MaxwellBuchanan, Mar 05 2012
  

       finally my degree in welding engineering has paid off!!!!!   

       As mentioned thermal welding has similar limitations to chemical bonding. namely that poor fitup, poor material cleanliness and poor procedure control are the most common culprits. I'm not a plastics guy I don't know if PVC is fit for thermal welding. Also most thermal welding processes need some type of atmospheric control and cleanliness control (good luck bonding to an old fiting full of sludge.   

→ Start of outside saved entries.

-- ==== Sys2Proof/Machine/Reduce.lean ====
section
/-! DEFINITION. Reductions and rank (OPC 0x45: R126 to R129, R304 to R306), deferral (OPC 0x46: R66 to R68, R307 to R309) and
masks (OPC 0x47: R310). -/

namespace Sys2Proof.Machine

/-! ## Reductions -/

/-- Writes one value into every cell of a register (R305). -/
def Task.fillReg (t : Task) (vd : Nat) (f : Fmt) (x : Nat) : Task :=
  let r := t.reg! vd
  let v := fieldBits f r.width x
  (List.range r.width).foldl (fun t j => t.setCol (r.base + j) (if bitOf v j then t.allCells else 0)) t

/-- A reduction: what it accepts, the format of its result, its passes, and its value over the active elements, given with
their cells: the element's bits, the flags, and the bits of s(SB). -/
structure Reduction where
  accepts : Cap → Bool
  fmt : Cap → Fmt
  passes : Cap → Nat → Nat
  value : Cap → Nat → List (Nat × Nat) → Nat × Flags
  scalar : Fmt → Nat → Word

/-- The issue of a reduction of VA; `nov` writes no vector register (R304). A reduction takes no scratch of its own, a floating-point one
included (DESIGN CHOICE, log 94). -/
def Reduction.prep (x : Reduction) (i : Instr) (p : Pred) (nov : Bool) (vd va : Nat) (m : Modifier) (t : Task) : M Resume := do
  let a ← regOf i va
  let d ← if nov then pure none else do let r ← regOf i vd; pure (some r)
  if nov then pure () else overlapCheck i vd [(va, m, false)]
  let f := x.fmt a.c
  capChecks vd [a.operand 1 va]
    { mismatch := none, shapes := []
      unsupported := lowSlot (scratchOver [(m, a.c.readWidth)] 0) (if x.accepts a.c then none else some 1), fmt := f }
    (d.map fun r => (r, f.width))
  let stage := stagePasses m a.c.readWidth
  pure { capture i p t with
    total := stage + x.passes a.c t.vl, stage := stage, caps := [a.cap]
    result := (inferredCap f Cap.blank 0 0 [a.c]).bits }

/-- Completion of a reduction: every cell of VD, its cap, s(SB), the flags (R131, R305). -/
def Reduction.finish (x : Reduction) (nov : Bool) (vd va : Nat) (osb : Option Nat) (m : Modifier) (r : Resume) (t : Task) : Task :=
  let c := r.cap 0
  let (v, fl) := x.value c r.vl (r.cells.map fun e => (e, t.srcElem (t.reg! va).base c m r.vl r.sfill e))
  let f := (Cap.of r.result).f
  let t := t.orFlags fl
  let t := if nov then t else (t.fillReg vd f v).writeCap vd r.result
  match osb with
  | some sb => t.ws sb (x.scalar f v)
  | none => t

/-- A reduction as the sequencer runs it. -/
def Reduction.comb (x : Reduction) (i : Instr) (p : Pred) (nov : Bool) (vd va : Nat) (osb : Option Nat) (m : Option Mods) : Comb where
  lanes := .cell
  prep := x.prep i p nov vd va (modsOf m).a
  reads := fun _ t => (t.reg! va).readCols.map fun c => (c, none)
  writes := fun t => if nov then [] else t.regCols vd
  stepped := fun _ => false
  pass := fun _ _ t => (t, none)
  leaves := fun _ => .free
  finish := x.finish nov vd va osb (modsOf m).a
  cells := fun _ t => t.allCells

/-- The terms of a floating-point sum: the widened elements, −0.0 where inactive (R126). -/
def sumTerms (c : Cap) (vl : Nat) (xs : List (Nat × Nat)) : List Val :=
  (List.range vl).map fun e =>
    match xs.find? (·.1 == e) with
    | some (_, b) => c.f.val c.planes b
    | none => .fin true 0 0 false

/-- One addition, rounded into FP32: its bits and the flags so far. -/
def addFp32 (rm : Rm) (acc : Nat × Flags) (v : Val) : Nat × Flags :=
  let (b, fl) := fp32.round rm ((fp32.val acc.1).add rm v)
  (b, acc.2 ||| fl)

/-- VRSUM.O (R127). -/
def sumOrdered (rm : Rm) (vs : List Val) : Nat × Flags := vs.foldl (addFp32 rm) (2 ^ 31, 0)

       Also by putting wire in there you have this nast mixed metallic--> plastic joint and the viscosity of plastic is high so basically it won't flow or wet around the wire. You'll have all the same problems of glue at twice the cost. I wouldn't look to welding as an easy low skill solution.
metarinka, Mar 06 2012
  

       //There are international welding competitions of various types. A disproportionate number of world champion welders come from South Africa and the state of Maine. [The Alterother] is not one of them.   

       Funny you mention that, I was a competitive welder in a previous life at one of the best schools in the country (didn't end up being one of the best welders though). The skills USA and international skills trade competition carry the motto " the olympics of skilled trades"
metarinka, Mar 06 2012
  

       //I was a competitive welder in a previous life at one of the best schools in the country// - yes but how good are you at the other events in [bigsleep]'s "Flashdance Triathlon", pole dancing and stitching up a bite-wound on a dog?